同時大伯看到我們兩人鼓起勇氣的樣子好像沒有特別在意,不如說我感覺藏在大伯眼中那些許的邪念好像緩緩地變大了,這也讓我好不容易鼓起的勇氣出現些許的退縮,我也只能恐懼的握住正蕓姐姐的手。
「這也沒什么大不了的,我只是想要來找爸爸討論一下我那個兒子的事情。」
「兒子?」
「沒錯,他和你們一樣都已經是高中生了。年紀的話,大概是和思柔一樣大吧?而且呢~」
大伯露出淡淡的笑容回應正蕓姐姐的問題,畢竟為什么這種時候要把我們的堂兄弟拿出來詢問。但是當我還沒有想清楚大伯到底有何居心的時候,大伯早就已經衝到我的面前來。
在我的眼中我感覺大伯好像變成一頭已經盯上獵物準備將我吞噬掉的老鷹,我感覺我現在不是一個人類,而是一個只能被老鷹抓走的小兔子。大伯的手指也像是鷹爪一樣直接撲在我的胸膛上面,對于這種狀況我當下的反應就只有害怕,整個世界好像就只有充斥著我的叫聲。
在我眼中大伯露出的笑容好像是在鑑賞我的價值一樣,而那份笑容毫無疑問就是認為我是很有價值的人,這時正蕓姐姐衝出來,將大伯的手臂直接趕離我的胸膛,同時也將我抱在懷中,好像是要避免大伯對我做什么事情。
「你這混帳到底在做什么事情啊!」
「哎呦,開個小玩笑而已,不用這么認真。如果想告我的話就去告啊,不過呢,我屆時也會將你們的秘密公諸于世喔。但是不用擔心,我們好歹也是一家人,是不會做出什么過激的舉動的,在加上等到我那個兒子可以結婚之后,我們之間的關係就應該不會是只是單純的大伯與侄子的關係。」
面對大伯的言語攻勢,我只能待在正蕓姐姐的懷中顫抖著。因為我根本就沒想到我居然會被大伯性騷擾,同時正蕓姐姐也用了兇狠的眼神盯著大伯,就好像是在告訴大伯不要再對我做什么奇怪的事情。

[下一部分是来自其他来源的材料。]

/-- A comparison's pseudocode is the same for every value of `cmp`, which it overwrites (R27, R139). -/
theorem body_setCmp_of_isComparison {i : Instr} (hi : Instr.isComparison i = true) (s : State) (c : Bool) :
    Instr.body i (s.setCmp c) = Instr.body i s := by
  cases i with
  | eq | notEq | greater | less | greaterEq | lessEq => rfl
  | load | add | sub | mul | div | jump | jumpF | jumpB | jumpEq | jumpNeq | halt | bad => cases hi

/-- Settles O39: a comparison that records no fault has completed, and any other instruction hands `cmp` on. -/
theorem compareFlagWritersAndReaders : Obligations.CompareFlagWritersAndReaders := by
  intro i s t h
  refine ⟨(exec_frame h).cmp, fun hi _ ht c => ?_, fun hread c => ?_⟩
  · rcases exec_cases h with ⟨hok, -⟩ | ⟨e, -, rfl⟩
    · exact exec_of_body_ok ((body_setCmp_of_isComparison hi s c).trans hok)
    · cases ht
  · obtain ⟨c', hexec⟩ := exec_setCmp c hread h
    exact ⟨_, hexec, rfl⟩

/-- Only a `Div` that completes writes `rem` (R28). -/
theorem exec_rem_ne {i : Instr} {s t : State} (h : exec i s = .next t) (hne : t.rem ≠ s.rem) :
    i.opId = .assigned .div ∧ t.fault = s.fault ∧ t.status = s.status := by
  have hdiv : i.opId = .assigned .div := by
    by_contra hi
    exact hne ((exec_frame h).rem hi)
  rcases exec_cases h with ⟨-, ht⟩ | ⟨e, -, rfl⟩
  · have hhalt : i ≠ .halt := by
      rintro rfl
      cases hdiv
    exact ⟨hdiv, ht.fault, by rw [ht.status, if_neg hhalt]⟩
  · exact absurd rfl hne

end Sys2Proof.Machine

/-! PROOFS. What a step can do (R95), and that it keeps the invariants of R35. -/

namespace Sys2Proof.Machine

/-! ## The fetch. -/

theorem State.active_iff (s : State) : s.active = true ↔ s.status = .running ∧ s.pc.toNat < s.len := by
  simp [State.active]

theorem State.active_eq_false_of_status {s : State} (h : s.status ≠ .running) : s.active = false := by
  simp [State.active, h]

/-- In canonical form the fetch meets no hole at any place of an instruction (R52, R59). -/
theorem State.operandByte_of_wf {s : State} (h : s.code.wf) (fill : Byte) (k : Nat) : ∃ b, s.operandByte fill k = some b := by
  unfold State.operandByte
  split
  · exact ⟨fill, rfl⟩
  · next hlt => exact Memory.read_lt h (Nat.lt_of_not_le hlt)

theorem State.instrAt_of_wf {s : State} (h : s.code.wf) (fill : Byte) (hpc : s.pc.toNat < s.len) :
    ∃ i, s.instrAt fill = some i := by
  obtain ⟨b0, h0⟩ := Memory.read_lt h hpc
  obtain ⟨b1, h1⟩ := State.operandByte_of_wf h fill 1
  obtain ⟨b2, h2⟩ := State.operandByte_of_wf h fill 2
  obtain ⟨b3, h3⟩ := State.operandByte_of_wf h fill 3
  exact ⟨_, by rw [State.instrAt, h0, h1, h2, h3]⟩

所幸的是大伯沒有再繼續對我或正蕓姐姐毛手毛腳,不過當他提到我們的堂兄弟的時候,臉上的笑容好像是多出了一點讓人恐懼的氣息。
此時我好像瞬間可以明白大伯剛剛的舉動到底有什么目的,他來這里就為了鑑定我們是不是可以成為他兒子的新娘,一想到這點我腦海中除了恐懼以外還浮現出類似于憤怒與厭惡的情感。
這個國家是不承認近親婚姻的,光是重婚生下我們這點就已經算是違法了,想不到居然還要我們與他的兒子結婚,這個家庭到底是哪里有問題,想到這些事情我整個人都感覺有點火大。
「大伯,你對我剛剛做的事情,還有你的想法真的認為可以逃過法眼嗎?」
「誒誒,不要想那么多。人類一開始就算沒有法律也還是活得好好的,而且你們真的認為我們會那么容易就會被法律抓到嗎?太天真了。不過,如果我有像你們這樣漂亮的妹妹或姐姐,我想我一定會讓你們當我的妻子。」
大伯的一番話瞬間讓我的腦袋一片空白,畢竟大伯的想法讓人感到十分的畏懼。同時我也感覺我的胃部在翻騰,好像是對于大伯剛剛的發言感到反胃。
我的馀光也好像注意到正蕓姐姐的神情,那個神情好像是對于大伯剛剛的發言感到生氣,畢竟剛剛那席話就想像是在說如果我們是大伯的姐姐妹妹的話,早就已經被下毒手了。
「你們兩位小姑娘不要感到害怕好不好?過去歐洲的王族與貴族都還不是照樣近親結婚這種事情,而且古埃及也為了保證統治者的血統純正也會進行近親結婚,我們可是優秀的家族啊,怎么可以讓骯臟的血脈流到我們身上呢?雖然爸爸那傢伙好像是打算開枝散葉,不過我可是希望我們家族的血脈可以越純正越好呢。」
大伯那番言論與那狂亂的笑容就好像是在對我們說我們的血統必須要純正,這個做法確實與爺爺的想法背道而馳。但是他的笑容與語氣好像是不打算接受退步這個選擇,同時我腦海也越來越混亂,感覺好像是我有一絲絲認同大伯理念的想法。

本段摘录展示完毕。